*** Block opens ***

-- ==== Sys2Proof/Laws/State.lean ====
section
/-!
SUPPORT. One lemma for each field of State under each update: a field that the update does not name keeps its value, and what no command changes is carried through.
-/

namespace Sys2Proof.Machine

@[simp] theorem State.begin_pending (s : State) (t : Nat) : (s.begin t).pending = s.pending := (rfl)
@[simp] theorem State.begin_fixed (s : State) (t : Nat) : (s.begin t).fixed = s.fixed := (rfl)
@[simp] theorem State.begin_regs (s : State) (t : Nat) : (s.begin t).regs = s.regs := (rfl)
@[simp] theorem State.begin_sys (s : State) (t : Nat) : (s.begin t).sys = s.sys := (rfl)
@[simp] theorem State.begin_boot (s : State) (t : Nat) : (s.begin t).boot = s.boot := (rfl)
@[simp] theorem State.begin_mem (s : State) (t : Nat) : (s.begin t).mem = s.mem := (rfl)
@[simp] theorem State.begin_que (s : State) (t : Nat) : (s.begin t).que = s.que := (rfl)
@[simp] theorem State.begin_pwr (s : State) (t : Nat) : (s.begin t).pwr = s.pwr := (rfl)
@[simp] theorem State.begin_eng (s : State) (t : Nat) : (s.begin t).eng = s.eng := (rfl)
@[simp] theorem State.begin_tach (s : State) (t : Nat) : (s.begin t).tach = s.tach := (rfl)
@[simp] theorem State.begin_lan (s : State) (t : Nat) : (s.begin t).lan = s.lan := (rfl)
@[simp] theorem State.begin_wck (s : State) (t : Nat) : (s.begin t).wck = s.wck := (rfl)
@[simp] theorem State.begin_orx (s : State) (t : Nat) : (s.begin t).orx = s.orx := (rfl)
@[simp] theorem State.begin_hsc (s : State) (t : Nat) : (s.begin t).hsc = s.hsc := (rfl)
@[simp] theorem State.begin_ptp (s : State) (t : Nat) : (s.begin t).ptp = s.ptp := (rfl)
@[simp] theorem State.begin_ddc (s : State) (t : Nat) : (s.begin t).ddc = s.ddc := (rfl)
@[simp] theorem State.begin_phx (s : State) (t : Nat) : (s.begin t).phx = s.phx := (rfl)
@[simp] theorem State.begin_twn (s : State) (t : Nat) : (s.begin t).twn = s.twn := (rfl)
@[simp] theorem State.begin_aux (s : State) (t : Nat) : (s.begin t).aux = s.aux := (rfl)
@[simp] theorem State.begin_memc (s : State) (t : Nat) : (s.begin t).memc = s.memc := (rfl)
@[simp] theorem State.begin_cru (s : State) (t : Nat) : (s.begin t).cru = s.cru := (rfl)
@[simp] theorem State.begin_net (s : State) (t : Nat) : (s.begin t).net = s.net := (rfl)
@[simp] theorem State.begin_tx (s : State) (t : Nat) : (s.begin t).tx = s.tx := (rfl)
@[simp] theorem State.begin_resp (s : State) (t : Nat) : (s.begin t).resp = s.resp := (rfl)
@[simp] theorem State.begin_free (s : State) (t : Nat) : (s.begin t).free = s.free := (rfl)

@[simp] theorem State.carry_regs (s : State) (s0 : State) : (s0.carry s).regs = s.regs := (rfl)
@[simp] theorem State.carry_sys (s : State) (s0 : State) : (s0.carry s).sys = s.sys := (rfl)
@[simp] theorem State.carry_boot (s : State) (s0 : State) : (s0.carry s).boot = s.boot := (rfl)
@[simp] theorem State.carry_mem (s : State) (s0 : State) : (s0.carry s).mem = s.mem := (rfl)
@[simp] theorem State.carry_que (s : State) (s0 : State) : (s0.carry s).que = s.que := (rfl)
@[simp] theorem State.carry_pwr (s : State) (s0 : State) : (s0.carry s).pwr = s.pwr := (rfl)
@[simp] theorem State.carry_eng (s : State) (s0 : State) : (s0.carry s).eng = s.eng := (rfl)
@[simp] theorem State.carry_tach (s : State) (s0 : State) : (s0.carry s).tach = s.tach := (rfl)
@[simp] theorem State.carry_lan (s : State) (s0 : State) : (s0.carry s).lan = s.lan := (rfl)
@[simp] theorem State.carry_wck (s : State) (s0 : State) : (s0.carry s).wck = s.wck := (rfl)
@[simp] theorem State.carry_orx (s : State) (s0 : State) : (s0.carry s).orx = s.orx := (rfl)
@[simp] theorem State.carry_hsc (s : State) (s0 : State) : (s0.carry s).hsc = s.hsc := (rfl)
@[simp] theorem State.carry_ptp (s : State) (s0 : State) : (s0.carry s).ptp = s.ptp := (rfl)
@[simp] theorem State.carry_ddc (s : State) (s0 : State) : (s0.carry s).ddc = s.ddc := (rfl)
@[simp] theorem State.carry_phx (s : State) (s0 : State) : (s0.carry s).phx = s.phx := (rfl)
@[simp] theorem State.carry_twn (s : State) (s0 : State) : (s0.carry s).twn = s.twn := (rfl)
@[simp] theorem State.carry_aux (s : State) (s0 : State) : (s0.carry s).aux = s.aux := (rfl)
@[simp] theorem State.carry_memc (s : State) (s0 : State) : (s0.carry s).memc = s.memc := (rfl)
@[simp] theorem State.carry_cru (s : State) (s0 : State) : (s0.carry s).cru = s.cru := (rfl)
@[simp] theorem State.carry_net (s : State) (s0 : State) : (s0.carry s).net = s.net := (rfl)
@[simp] theorem State.carry_tx (s : State) (s0 : State) : (s0.carry s).tx = s.tx := (rfl)
@[simp] theorem State.carry_resp (s : State) (s0 : State) : (s0.carry s).resp = s.resp := (rfl)
@[simp] theorem State.carry_free (s : State) (s0 : State) : (s0.carry s).free = s.free := (rfl)

@[simp] theorem State.withPending_now (s : State) (cs : List Instr) : (s.withPending cs).now = s.now := (rfl)
@[simp] theorem State.withPending_fixed (s : State) (cs : List Instr) : (s.withPending cs).fixed = s.fixed := (rfl)
@[simp] theorem State.withPending_regs (s : State) (cs : List Instr) : (s.withPending cs).regs = s.regs := (rfl)
@[simp] theorem State.withPending_sys (s : State) (cs : List Instr) : (s.withPending cs).sys = s.sys := (rfl)
@[simp] theorem State.withPending_boot (s : State) (cs : List Instr) : (s.withPending cs).boot = s.boot := (rfl)
@[simp] theorem State.withPending_mem (s : State) (cs : List Instr) : (s.withPending cs).mem = s.mem := (rfl)
@[simp] theorem State.withPending_que (s : State) (cs : List Instr) : (s.withPending cs).que = s.que := (rfl)
@[simp] theorem State.withPending_pwr (s : State) (cs : List Instr) : (s.withPending cs).pwr = s.pwr := (rfl)
@[simp] theorem State.withPending_eng (s : State) (cs : List Instr) : (s.withPending cs).eng = s.eng := (rfl)
@[simp] theorem State.withPending_tach (s : State) (cs : List Instr) : (s.withPending cs).tach = s.tach := (rfl)
@[simp] theorem State.withPending_lan (s : State) (cs : List Instr) : (s.withPending cs).lan = s.lan := (rfl)
@[simp] theorem State.withPending_wck (s : State) (cs : List Instr) : (s.withPending cs).wck = s.wck := (rfl)
@[simp] theorem State.withPending_orx (s : State) (cs : List Instr) : (s.withPending cs).orx = s.orx := (rfl)
@[simp] theorem State.withPending_hsc (s : State) (cs : List Instr) : (s.withPending cs).hsc = s.hsc := (rfl)
@[simp] theorem State.withPending_ptp (s : State) (cs : List Instr) : (s.withPending cs).ptp = s.ptp := (rfl)
@[simp] theorem State.withPending_ddc (s : State) (cs : List Instr) : (s.withPending cs).ddc = s.ddc := (rfl)
@[simp] theorem State.withPending_phx (s : State) (cs : List Instr) : (s.withPending cs).phx = s.phx := (rfl)
@[simp] theorem State.withPending_twn (s : State) (cs : List Instr) : (s.withPending cs).twn = s.twn := (rfl)
@[simp] theorem State.withPending_aux (s : State) (cs : List Instr) : (s.withPending cs).aux = s.aux := (rfl)
@[simp] theorem State.withPending_memc (s : State) (cs : List Instr) : (s.withPending cs).memc = s.memc := (rfl)
@[simp] theorem State.withPending_cru (s : State) (cs : List Instr) : (s.withPending cs).cru = s.cru := (rfl)
@[simp] theorem State.withPending_net (s : State) (cs : List Instr) : (s.withPending cs).net = s.net := (rfl)
@[simp] theorem State.withPending_tx (s : State) (cs : List Instr) : (s.withPending cs).tx = s.tx := (rfl)
@[simp] theorem State.withPending_resp (s : State) (cs : List Instr) : (s.withPending cs).resp = s.resp := (rfl)
@[simp] theorem State.withPending_free (s : State) (cs : List Instr) : (s.withPending cs).free = s.free := (rfl)

@[simp] theorem State.setLive_now (s : State) (k : Nat) (w : Word) : (s.setLive k w).now = s.now := (rfl)
@[simp] theorem State.setLive_pending (s : State) (k : Nat) (w : Word) : (s.setLive k w).pending = s.pending := (rfl)
@[simp] theorem State.setLive_fixed (s : State) (k : Nat) (w : Word) : (s.setLive k w).fixed = s.fixed := (rfl)
@[simp] theorem State.setLive_sys (s : State) (k : Nat) (w : Word) : (s.setLive k w).sys = s.sys := (rfl)
@[simp] theorem State.setLive_boot (s : State) (k : Nat) (w : Word) : (s.setLive k w).boot = s.boot := (rfl)
@[simp] theorem State.setLive_mem (s : State) (k : Nat) (w : Word) : (s.setLive k w).mem = s.mem := (rfl)
@[simp] theorem State.setLive_que (s : State) (k : Nat) (w : Word) : (s.setLive k w).que = s.que := (rfl)
@[simp] theorem State.setLive_pwr (s : State) (k : Nat) (w : Word) : (s.setLive k w).pwr = s.pwr := (rfl)
@[simp] theorem State.setLive_eng (s : State) (k : Nat) (w : Word) : (s.setLive k w).eng = s.eng := (rfl)
@[simp] theorem State.setLive_tach (s : State) (k : Nat) (w : Word) : (s.setLive k w).tach = s.tach := (rfl)
@[simp] theorem State.setLive_lan (s : State) (k : Nat) (w : Word) : (s.setLive k w).lan = s.lan := (rfl)
@[simp] theorem State.setLive_wck (s : State) (k : Nat) (w : Word) : (s.setLive k w).wck = s.wck := (rfl)
@[simp] theorem State.setLive_orx (s : State) (k : Nat) (w : Word) : (s.setLive k w).orx = s.orx := (rfl)
@[simp] theorem State.setLive_hsc (s : State) (k : Nat) (w : Word) : (s.setLive k w).hsc = s.hsc := (rfl)
@[simp] theorem State.setLive_ptp (s : State) (k : Nat) (w : Word) : (s.setLive k w).ptp = s.ptp := (rfl)
@[simp] theorem State.setLive_ddc (s : State) (k : Nat) (w : Word) : (s.setLive k w).ddc = s.ddc := (rfl)
@[simp] theorem State.setLive_phx (s : State) (k : Nat) (w : Word) : (s.setLive k w).phx = s.phx := (rfl)
@[simp] theorem State.setLive_twn (s : State) (k : Nat) (w : Word) : (s.setLive k w).twn = s.twn := (rfl)
@[simp] theorem State.setLive_aux (s : State) (k : Nat) (w : Word) : (s.setLive k w).aux = s.aux := (rfl)
@[simp] theorem State.setLive_memc (s : State) (k : Nat) (w : Word) : (s.setLive k w).memc = s.memc := (rfl)
@[simp] theorem State.setLive_cru (s : State) (k : Nat) (w : Word) : (s.setLive k w).cru = s.cru := (rfl)
@[simp] theorem State.setLive_net (s : State) (k : Nat) (w : Word) : (s.setLive k w).net = s.net := (rfl)
@[simp] theorem State.setLive_tx (s : State) (k : Nat) (w : Word) : (s.setLive k w).tx = s.tx := (rfl)
@[simp] theorem State.setLive_resp (s : State) (k : Nat) (w : Word) : (s.setLive k w).resp = s.resp := (rfl)
@[simp] theorem State.setLive_free (s : State) (k : Nat) (w : Word) : (s.setLive k w).free = s.free := (rfl)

*** Block closes ***

What the task asks » Set down, unchanged, only those lines above that fall between the line with "(s0.carry s).sys = s.sys := (rfl)" and the line with "(s0.carry s).que = s.que := (rfl)", the two end lines included.

Result below »
@[simp] theorem State.carry_sys (s : State) (s0 : State) : (s0.carry s).sys = s.sys := (rfl)
@[simp] theorem State.carry_boot (s : State) (s0 : State) : (s0.carry s).boot = s.boot := (rfl)
@[simp] theorem State.carry_mem (s : State) (s0 : State) : (s0.carry s).mem = s.mem := (rfl)
@[simp] theorem State.carry_que (s : State) (s0 : State) : (s0.carry s).que = s.que := (rfl)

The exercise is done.